We will explore the best practices and strategic approach for evaluating computer systems used in the conduct of FDA-regulated activities and determining the level of potential risk, should they fail, on data integrity, process and product quality, and consumer/patient safety. We will walk through the System Development Life Cycle (SDLC) approach to validation, based on risk assessment, and will also discuss 21 CFR Part 11 and the importance of managing electronic records and signatures appropriately.

In particular, we will discuss the rationale for following an SDLC methodology other than the traditional waterfall approach. Non-linear approaches to developing, testing and supporting systems, including agile, will be reviewed in terms of advantages and how to handle documentation.

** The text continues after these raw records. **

-- ==== Sys2Proof/Certificates/Slice0/Obligations.lean ====
section
/-! DEFINITION. The statements for the provers. Each says under which conditions on the state and the operands commands complete and what
they leave, or what holds of every command. -/

open Sys2Proof Sys2Proof.Machine

/-! The machine. -/

/-- A step with command `c` at the front of the queue is exec of `c` on the state with the queue's rest. -/
def Obligations.StepRunsTheFrontCommand : Prop :=
  ∀ (c : Instr) (s : State) (rest : List Instr), s.pending = c :: rest → step s = exec c { s with pending := rest }

/-- The model's choice (log 3): with an empty queue a step lets one microsecond pass. The clock of the model rises by one. While firmware runs
every arbiter goes on by `arbTick`, the time of every job's running request by `tickReq`, every codec engine by `engTick`, VALID of the recorded
memory errors returns to 0 (`ueSeen`), a spire that is not OFF counts its clock's cycles, and no other field of the state changes before the
completions that wait for crossing REQ_END messages are written (`endersFlush`, log 36); where no job has one, nothing more is. Without firmware
the clock rises, and the arbiters go on only while their clocks run. Then the lantern ends the flash operations whose time has come, a shutdown
whose flash writes may run goes on, and a device fault goes on to its reset (log 57); with none of the three due nothing more happens. -/
def Obligations.EmptyQueueLetsTimePass : Prop :=
  ∀ s : State, s.pending = [] →
    ∃ u t, step s = .next (lanternTick t)
      ∧ (fwUp s = false → t = { s with now := s.now + 1, arbs := t.arbs }
          ∧ ∀ a, tfind t.arbs a = if clocksOn s = true then (tfind s.arbs a).map (arbTick a) else tfind s.arbs a)
      ∧ (fwUp s = true → t = endersFlush u
          ∧ u = { s with now := s.now + 1, arbs := u.arbs, jobs := u.jobs, spires := u.spires, slices := (ueSeen s).slices
                         vaults := (ueSeen s).vaults
                         video := { s.video with engines := s.video.engines.map fun e => (e.1, engTick e.2) } }
          ∧ (∀ a, tfind u.arbs a = (tfind s.arbs a).map (arbTick a))
          ∧ (∀ j, jobOf u j = (jobOf s j).map (tickReq s j))
          ∧ (∀ j x r, jobOf s j = some x → x.running = some r → ∃ y, jobOf u j = some { x with running := some y }
              ∧ (stillRuns s j x = true → y = { r with haltAt := s.now + 1 }) ∧ (stillRuns s j x = false → y = r))
          ∧ (∀ p, (tfind s.spires p = none → tfind u.spires p = none)
              ∧ ∀ x, tfind s.spires p = some x → ∃ y, tfind u.spires p = some y ∧ (x.st = .off → y = x)
                  ∧ (x.st ≠ .off → y.cycles = (x.cycles + tickCycles s (p / 8)) % 2 ^ 64 ∧ y = { x with cycles := y.cycles, run := y.run }
                      ∧ y.run = x.run.map (tickCtx (tickCycles s (p / 8)) (x.st = .running && x.stolen.isNone))))
          ∧ ((∀ k ∈ s.jobs, k.2.enders = []) → t = u))
      ∧ (shutdownDue t = false → t.boot.stage ≠ .fault → (∀ o ∈ t.flashOps, t.now < o.till) → lanternTick t = t)

/-- The registers whose reset values the spec states hold them in State.reset: SCH_CTRL.QUANTUM 100, FAR_CTRL.UE_FENCE 4, FAB_L2's
EtherType 88B5h, PLIMIT 1,600, every port enabled, every spire OFF with HANG_SHIFT 28, every other gate of the 104 OFF and a fabric port's ON. -/
def Obligations.ResetHoldsTheStatedValues : Prop :=
  State.reset.quantum = 100 ∧ State.reset.ueFence = 4 ∧ State.reset.etherType = 0x88B5 ∧ State.reset.vlanEn = false
    ∧ State.reset.power.plimit = 1600 ∧ State.reset.power.devLevel = 0 ∧ State.reset.power.shutdown = false
    ∧ State.reset.pending = [] ∧ State.reset.jobs = [] ∧ State.reset.images = []
    ∧ (∀ p, (spOf State.reset p).st = .off ∧ (spOf State.reset p).hangShift = 28 ∧ (spOf State.reset p).cycles = 0)
    ∧ (∀ p, (portOf State.reset p).en = true ∧ (portOf State.reset p).st = .down
        ∧ (portOf State.reset p).w1 = 6 ∧ (portOf State.reset p).w2 = 3 ∧ (portOf State.reset p).w3 = 1)
    ∧ (∀ n, 36 ≤ n → n < 40 → (gateOf State.reset n).st = 2 ∧ (gateOf State.reset n).en = true)
    ∧ (∀ n, n < 104 → (n < 36 ∨ 40 ≤ n) → (gateOf State.reset n).st = 0 ∧ (gateOf State.reset n).en = false)

/-- The invariants of memory and registers hold at reset. -/
def Obligations.ResetMeetsTheInvariants : Prop := MemInv State.reset ∧ RegInv State.reset

/-- Every step keeps the canonical form of every memory outside the spires. -/
def Obligations.StepKeepsMemoryCanonical : Prop := ∀ s t : State, MemInv s → step s = .next t → MemInv t

/-- Every step keeps the registers within the values that the spec lets them take. -/
def Obligations.StepKeepsRegisterRanges : Prop := ∀ s t : State, RegInv s → step s = .next t → RegInv t

/-- A command changes everything but the queue: exec leaves the waiting commands as they are. -/
def Obligations.ExecLeavesTheQueue : Prop := ∀ (c : Instr) (s t : State), exec c s = .next t → t.pending = s.pending

/-- A command that is not well-formed is refused in every state. That such a command is refused, with a refusal of its own name, is the model's
choice: the spec does not say what a command outside its operands' ranges does (DESIGN CHOICE, log 4). -/
def Obligations.IllFormedCommandsAreRefused : Prop := ∀ (c : Instr) (s : State), c.wf = false → ∃ r, exec c s = .refused r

This will include discussion of using automated test tools. We will show how to adapt the traditional GAMP®5 “V” model, originally intended for use with a waterfall SDLC approach, to the more common agile methodology followed today.

We will discuss the use of Commercial-Off-the-Shelf (COTS), cloud-based and Software-as-a-Service (SaaS) solutions, and how to validate them for FDA compliance. The System and Organization Controls version 2 (SOC 2) certification is a key factor in compliance, and we will discuss the importance of knowing cloud-based environments that handle cybersecurity threats through their certification.

We will briefly discuss the use of more modern software programs, including those incorporating Artificial Intelligence (AI), Machine Learning (ML) and Large Language Models (LLMs), including ChatGPT.

We will also walk through the entire set of essential policies and procedures, as well as other supporting documentation and activities, including training, that must be developed and followed to ensure compliance. We will provide an overview of practices to prepare for an FDA inspection, and will also touch on the importance of auditing vendors of computer system hardware, software, tools and utilities, and services used in FDA-regulated operations.

We will also stress the importance of incorporating an Organizational Change Management (OCM) component into your project plans. Many of the newer technologies and approaches we will discuss may pose a challenge when trying to adopt them in an organization rooted in past ways of doing things. Newer techniques are needed to bring them on board with the road ahead.

Finally, we will provide an overview of industry best practices, with a focus on critical thinking, data integrity and risk assessment, that can be leveraged to assist in all your GxP work. These will be presented in the context of applying GAMP®5, Second Edition and CSA.